* What the exercise asks: Starting at the first line of the data below, retype every line up to and including the one containing "l).outstanding = e.outstanding := by".

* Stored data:
----------------
/-! ### judge -/

@[simp] theorem EventUnit.judge_conditions (l : LinkState) : (e.judge l).conditions = e.conditions := by
  unfold EventUnit.judge; split <;> rfl
@[simp] theorem EventUnit.judge_contentionSet (l : LinkState) : (e.judge l).contentionSet = e.contentionSet := by
  unfold EventUnit.judge; split <;> rfl
@[simp] theorem EventUnit.judge_timeoutSet (l : LinkState) : (e.judge l).timeoutSet = e.timeoutSet := by
  unfold EventUnit.judge; split <;> rfl
@[simp] theorem EventUnit.judge_drained (l : LinkState) : (e.judge l).drained = e.drained := by
  unfold EventUnit.judge; split <;> rfl
@[simp] theorem EventUnit.judge_mask (l : LinkState) : (e.judge l).mask = e.mask := by
  unfold EventUnit.judge; split <;> rfl
@[simp] theorem EventUnit.judge_destination (l : LinkState) : (e.judge l).destination = e.destination := by
  unfold EventUnit.judge; split <;> rfl
@[simp] theorem EventUnit.judge_repeatInterval (l : LinkState) : (e.judge l).repeatInterval = e.repeatInterval := by
  unfold EventUnit.judge; split <;> rfl
@[simp] theorem EventUnit.judge_nextNumber (l : LinkState) : (e.judge l).nextNumber = e.nextNumber := by
  unfold EventUnit.judge; split <;> rfl
@[simp] theorem EventUnit.judge_outstanding (l : LinkState) : (e.judge l).outstanding = e.outstanding := by
  unfold EventUnit.judge; split <;> rfl
@[simp] theorem EventUnit.judge_repeatTimer (l : LinkState) : (e.judge l).repeatTimer = e.repeatTimer := by
  unfold EventUnit.judge; split <;> rfl
@[simp] theorem EventUnit.judge_cond (l : LinkState) (c : Condition) : (e.judge l).cond c = e.cond c := by
  simp only [EventUnit.cond, EventUnit.judge_conditions]
@[simp] theorem EventUnit.judge_hasNews (l : LinkState) : (e.judge l).hasNews = e.hasNews :=
  EventUnit.hasNews_congr (e.judge_conditions l) (e.judge_mask l)

/-- When a request is judged to be made (R163). -/
theorem EventUnit.judge_of_news {l : LinkState} (h : e.state = .quiet ∧ e.destination.isSome ∧ l = .up ∧ e.hasNews) :
    e.judge l = { e with state := .requested, request := true } := if_pos h

/-- When no request is made (R163). -/
theorem EventUnit.judge_of_none {l : LinkState} (h : ¬(e.state = .quiet ∧ e.destination.isSome ∧ l = .up ∧ e.hasNews)) : e.judge l = e :=
  if_neg h

/-- The event state after a judgement (R163). -/
theorem EventUnit.judge_state (l : LinkState) : (e.judge l).state =
    if e.state = .quiet ∧ e.destination.isSome ∧ l = .up ∧ e.hasNews then .requested else e.state := by
  unfold EventUnit.judge; split <;> rfl

/-- The pending request after a judgement (R163). -/
theorem EventUnit.judge_request (l : LinkState) : (e.judge l).request =
    if e.state = .quiet ∧ e.destination.isSome ∧ l = .up ∧ e.hasNews then true else e.request := by
  unfold EventUnit.judge; split <;> rfl

/-- Judging changes the event state and the pending request alone. -/
theorem EventUnit.judge_eq (l : LinkState) : e.judge l = { e with state := (e.judge l).state, request := (e.judge l).request } := by
  unfold EventUnit.judge; split <;> rfl

/-- After a judgement no cause for a request is left unrequested (R163). -/
theorem EventUnit.judge_settles (l : LinkState) :
    ¬((e.judge l).state = .quiet ∧ (e.judge l).destination.isSome ∧ l = .up ∧ (e.judge l).hasNews) := by
  intro h
  by_cases hc : e.state = .quiet ∧ e.destination.isSome ∧ l = .up ∧ e.hasNews
  · rw [EventUnit.judge_of_news e hc] at h
    exact absurd h.1 (by simp)
  · rw [EventUnit.judge_of_none e hc] at h
    exact hc h

/-- Judging twice is judging once. -/
@[simp] theorem EventUnit.judge_judge (l : LinkState) : (e.judge l).judge l = e.judge l :=
  EventUnit.judge_of_none _ (e.judge_settles l)

/-! ### The state after a condition is set -/

variable (s : State)

/-- A condition set touches the Event Unit alone. -/
theorem setCondition_eq (c : Condition) : setCondition c s = { s with events := (setCondition c s).events } := rfl

@[simp] theorem setCondition_events (c : Condition) : (setCondition c s).events = (s.events.mark c).judge s.receiver.link := rfl

/-- Setting a condition depends on the Event Unit and the link alone. -/
theorem setCondition_events_congr {s t : State} (c : Condition) (he : s.events = t.events) (hl : s.receiver.link = t.receiver.link) :
    (setCondition c s).events = (setCondition c t).events := by
  simp only [setCondition_events, he, hl]

/-! ### setCondition -/

@[simp] theorem setCondition_routes (c : Condition) : (setCondition c s).routes = s.routes := rfl
@[simp] theorem setCondition_slots (c : Condition) : (setCondition c s).slots = s.slots := rfl
@[simp] theorem setCondition_queues (c : Condition) : (setCondition c s).queues = s.queues := rfl
@[simp] theorem setCondition_completion (c : Condition) : (setCondition c s).completion = s.completion := rfl
@[simp] theorem setCondition_lanes (c : Condition) : (setCondition c s).lanes = s.lanes := rfl
@[simp] theorem setCondition_freeCells (c : Condition) : (setCondition c s).freeCells = s.freeCells := rfl
@[simp] theorem setCondition_mem (c : Condition) : (setCondition c s).mem = s.mem := rfl
@[simp] theorem setCondition_flow (c : Condition) : (setCondition c s).flow = s.flow := rfl
@[simp] theorem setCondition_receiver (c : Condition) : (setCondition c s).receiver = s.receiver := rfl
@[simp] theorem setCondition_trans (c : Condition) : (setCondition c s).trans = s.trans := rfl
@[simp] theorem setCondition_agent (c : Condition) : (setCondition c s).agent = s.agent := rfl
@[simp] theorem setCondition_counters (c : Condition) : (setCondition c s).counters = s.counters := rfl
@[simp] theorem setCondition_timeBase (c : Condition) : (setCondition c s).timeBase = s.timeBase := rfl
@[simp] theorem setCondition_resetLine (c : Condition) : (setCondition c s).resetLine = s.resetLine := rfl
@[simp] theorem setCondition_draws (c : Condition) : (setCondition c s).draws = s.draws := rfl
@[simp] theorem setCondition_pending (c : Condition) : (setCondition c s).pending = s.pending := rfl

/-! ### setContention -/

@[simp] theorem setContention_routes (l : LaneId) : (setContention l s).routes = s.routes := rfl
@[simp] theorem setContention_slots (l : LaneId) : (setContention l s).slots = s.slots := rfl
@[simp] theorem setContention_queues (l : LaneId) : (setContention l s).queues = s.queues := rfl
@[simp] theorem setContention_completion (l : LaneId) : (setContention l s).completion = s.completion := rfl
@[simp] theorem setContention_lanes (l : LaneId) : (setContention l s).lanes = s.lanes := rfl
@[simp] theorem setContention_freeCells (l : LaneId) : (setContention l s).freeCells = s.freeCells := rfl
@[simp] theorem setContention_mem (l : LaneId) : (setContention l s).mem = s.mem := rfl
@[simp] theorem setContention_flow (l : LaneId) : (setContention l s).flow = s.flow := rfl
@[simp] theorem setContention_receiver (l : LaneId) : (setContention l s).receiver = s.receiver := rfl
@[simp] theorem setContention_trans (l : LaneId) : (setContention l s).trans = s.trans := rfl
@[simp] theorem setContention_agent (l : LaneId) : (setContention l s).agent = s.agent := rfl
@[simp] theorem setContention_counters (l : LaneId) : (setContention l s).counters = s.counters := rfl
@[simp] theorem setContention_timeBase (l : LaneId) : (setContention l s).timeBase = s.timeBase := rfl
@[simp] theorem setContention_resetLine (l : LaneId) : (setContention l s).resetLine = s.resetLine := rfl
@[simp] theorem setContention_draws (l : LaneId) : (setContention l s).draws = s.draws := rfl
@[simp] theorem setContention_pending (l : LaneId) : (setContention l s).pending = s.pending := rfl

/-! ### setReadyTimeout -/

@[simp] theorem setReadyTimeout_routes (l : LaneId) : (setReadyTimeout l s).routes = s.routes := rfl
@[simp] theorem setReadyTimeout_slots (l : LaneId) : (setReadyTimeout l s).slots = s.slots := rfl
@[simp] theorem setReadyTimeout_queues (l : LaneId) : (setReadyTimeout l s).queues = s.queues := rfl
@[simp] theorem setReadyTimeout_completion (l : LaneId) : (setReadyTimeout l s).completion = s.completion := rfl
@[simp] theorem setReadyTimeout_lanes (l : LaneId) : (setReadyTimeout l s).lanes = s.lanes := rfl
@[simp] theorem setReadyTimeout_freeCells (l : LaneId) : (setReadyTimeout l s).freeCells = s.freeCells := rfl
@[simp] theorem setReadyTimeout_mem (l : LaneId) : (setReadyTimeout l s).mem = s.mem := rfl
@[simp] theorem setReadyTimeout_flow (l : LaneId) : (setReadyTimeout l s).flow = s.flow := rfl
@[simp] theorem setReadyTimeout_receiver (l : LaneId) : (setReadyTimeout l s).receiver = s.receiver := rfl
@[simp] theorem setReadyTimeout_trans (l : LaneId) : (setReadyTimeout l s).trans = s.trans := rfl
@[simp] theorem setReadyTimeout_agent (l : LaneId) : (setReadyTimeout l s).agent = s.agent := rfl
@[simp] theorem setReadyTimeout_counters (l : LaneId) : (setReadyTimeout l s).counters = s.counters := rfl
@[simp] theorem setReadyTimeout_timeBase (l : LaneId) : (setReadyTimeout l s).timeBase = s.timeBase := rfl
@[simp] theorem setReadyTimeout_resetLine (l : LaneId) : (setReadyTimeout l s).resetLine = s.resetLine := rfl
@[simp] theorem setReadyTimeout_draws (l : LaneId) : (setReadyTimeout l s).draws = s.draws := rfl
@[simp] theorem setReadyTimeout_pending (l : LaneId) : (setReadyTimeout l s).pending = s.pending := rfl

/-! ### setDrainDone -/

@[simp] theorem setDrainDone_routes (r : RouteId) : (setDrainDone r s).routes = s.routes := rfl
@[simp] theorem setDrainDone_slots (r : RouteId) : (setDrainDone r s).slots = s.slots := rfl
@[simp] theorem setDrainDone_queues (r : RouteId) : (setDrainDone r s).queues = s.queues := rfl
@[simp] theorem setDrainDone_completion (r : RouteId) : (setDrainDone r s).completion = s.completion := rfl
@[simp] theorem setDrainDone_lanes (r : RouteId) : (setDrainDone r s).lanes = s.lanes := rfl
@[simp] theorem setDrainDone_freeCells (r : RouteId) : (setDrainDone r s).freeCells = s.freeCells := rfl
@[simp] theorem setDrainDone_mem (r : RouteId) : (setDrainDone r s).mem = s.mem := rfl
@[simp] theorem setDrainDone_flow (r : RouteId) : (setDrainDone r s).flow = s.flow := rfl
@[simp] theorem setDrainDone_receiver (r : RouteId) : (setDrainDone r s).receiver = s.receiver := rfl
@[simp] theorem setDrainDone_trans (r : RouteId) : (setDrainDone r s).trans = s.trans := rfl
@[simp] theorem setDrainDone_agent (r : RouteId) : (setDrainDone r s).agent = s.agent := rfl
@[simp] theorem setDrainDone_counters (r : RouteId) : (setDrainDone r s).counters = s.counters := rfl
@[simp] theorem setDrainDone_timeBase (r : RouteId) : (setDrainDone r s).timeBase = s.timeBase := rfl
@[simp] theorem setDrainDone_resetLine (r : RouteId) : (setDrainDone r s).resetLine = s.resetLine := rfl
@[simp] theorem setDrainDone_draws (r : RouteId) : (setDrainDone r s).draws = s.draws := rfl
@[simp] theorem setDrainDone_pending (r : RouteId) : (setDrainDone r s).pending = s.pending := rfl

/-! ### judgeEvent -/

@[simp] theorem judgeEvent_routes : (judgeEvent s).routes = s.routes := rfl
@[simp] theorem judgeEvent_slots : (judgeEvent s).slots = s.slots := rfl
@[simp] theorem judgeEvent_queues : (judgeEvent s).queues = s.queues := rfl
@[simp] theorem judgeEvent_completion : (judgeEvent s).completion = s.completion := rfl
@[simp] theorem judgeEvent_lanes : (judgeEvent s).lanes = s.lanes := rfl
@[simp] theorem judgeEvent_freeCells : (judgeEvent s).freeCells = s.freeCells := rfl
@[simp] theorem judgeEvent_mem : (judgeEvent s).mem = s.mem := rfl
@[simp] theorem judgeEvent_flow : (judgeEvent s).flow = s.flow := rfl
@[simp] theorem judgeEvent_receiver : (judgeEvent s).receiver = s.receiver := rfl
@[simp] theorem judgeEvent_trans : (judgeEvent s).trans = s.trans := rfl
@[simp] theorem judgeEvent_agent : (judgeEvent s).agent = s.agent := rfl
@[simp] theorem judgeEvent_counters : (judgeEvent s).counters = s.counters := rfl
@[simp] theorem judgeEvent_timeBase : (judgeEvent s).timeBase = s.timeBase := rfl
@[simp] theorem judgeEvent_resetLine : (judgeEvent s).resetLine = s.resetLine := rfl
@[simp] theorem judgeEvent_draws : (judgeEvent s).draws = s.draws := rfl
@[simp] theorem judgeEvent_pending : (judgeEvent s).pending = s.pending := rfl

/-- A drain completion marks DRAIN_DONE, lists the entry once, and judges (R162). -/
@[simp] theorem EventUnit.drainDone_drained (l : LinkState) (r : RouteId) :
    (e.drainDone l r).drained = if r ∈ e.drained then e.drained else e.drained ++ [r] := by
  simp only [EventUnit.drainDone, EventUnit.judge_drained, EventUnit.mark_drained]

@[simp] theorem EventUnit.drainDone_cond (l : LinkState) (r : RouteId) (c : Condition) :
    (e.drainDone l r).cond c = if c = .drainDone then .unreported else e.cond c := by
  simp only [EventUnit.drainDone, EventUnit.judge_cond, EventUnit.mark_cond]
  rfl

@[simp] theorem EventUnit.drainDone_contentionSet (l : LinkState) (r : RouteId) : (e.drainDone l r).contentionSet = e.contentionSet := by
  simp only [EventUnit.drainDone, EventUnit.judge_contentionSet, EventUnit.mark_contentionSet]
@[simp] theorem EventUnit.drainDone_timeoutSet (l : LinkState) (r : RouteId) : (e.drainDone l r).timeoutSet = e.timeoutSet := by
  simp only [EventUnit.drainDone, EventUnit.judge_timeoutSet, EventUnit.mark_timeoutSet]
@[simp] theorem EventUnit.drainDone_mask (l : LinkState) (r : RouteId) : (e.drainDone l r).mask = e.mask := by
  simp only [EventUnit.drainDone, EventUnit.judge_mask, EventUnit.mark_mask]
@[simp] theorem EventUnit.drainDone_destination (l : LinkState) (r : RouteId) : (e.drainDone l r).destination = e.destination := by
  simp only [EventUnit.drainDone, EventUnit.judge_destination, EventUnit.mark_destination]
@[simp] theorem EventUnit.drainDone_repeatInterval (l : LinkState) (r : RouteId) : (e.drainDone l r).repeatInterval = e.repeatInterval := by
  simp only [EventUnit.drainDone, EventUnit.judge_repeatInterval, EventUnit.mark_repeatInterval]
@[simp] theorem EventUnit.drainDone_nextNumber (l : LinkState) (r : RouteId) : (e.drainDone l r).nextNumber = e.nextNumber := by
  simp only [EventUnit.drainDone, EventUnit.judge_nextNumber, EventUnit.mark_nextNumber]
@[simp] theorem EventUnit.drainDone_outstanding (l : LinkState) (r : RouteId) : (e.drainDone l r).outstanding = e.outstanding := by
  simp only [EventUnit.drainDone, EventUnit.judge_outstanding, EventUnit.mark_outstanding]
@[simp] theorem EventUnit.drainDone_repeatTimer (l : LinkState) (r : RouteId) : (e.drainDone l r).repeatTimer = e.repeatTimer := by
  simp only [EventUnit.drainDone, EventUnit.judge_repeatTimer, EventUnit.mark_repeatTimer]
----------------
* Exercise result:
/-! ### judge -/

@[simp] theorem EventUnit.judge_conditions (l : LinkState) : (e.judge l).conditions = e.conditions := by
  unfold EventUnit.judge; split <;> rfl
@[simp] theorem EventUnit.judge_contentionSet (l : LinkState) : (e.judge l).contentionSet = e.contentionSet := by
  unfold EventUnit.judge; split <;> rfl
@[simp] theorem EventUnit.judge_timeoutSet (l : LinkState) : (e.judge l).timeoutSet = e.timeoutSet := by
  unfold EventUnit.judge; split <;> rfl
@[simp] theorem EventUnit.judge_drained (l : LinkState) : (e.judge l).drained = e.drained := by
  unfold EventUnit.judge; split <;> rfl
@[simp] theorem EventUnit.judge_mask (l : LinkState) : (e.judge l).mask = e.mask := by
  unfold EventUnit.judge; split <;> rfl
@[simp] theorem EventUnit.judge_destination (l : LinkState) : (e.judge l).destination = e.destination := by
  unfold EventUnit.judge; split <;> rfl
@[simp] theorem EventUnit.judge_repeatInterval (l : LinkState) : (e.judge l).repeatInterval = e.repeatInterval := by
  unfold EventUnit.judge; split <;> rfl
@[simp] theorem EventUnit.judge_nextNumber (l : LinkState) : (e.judge l).nextNumber = e.nextNumber := by
  unfold EventUnit.judge; split <;> rfl
@[simp] theorem EventUnit.judge_outstanding (l : LinkState) : (e.judge l).outstanding = e.outstanding := by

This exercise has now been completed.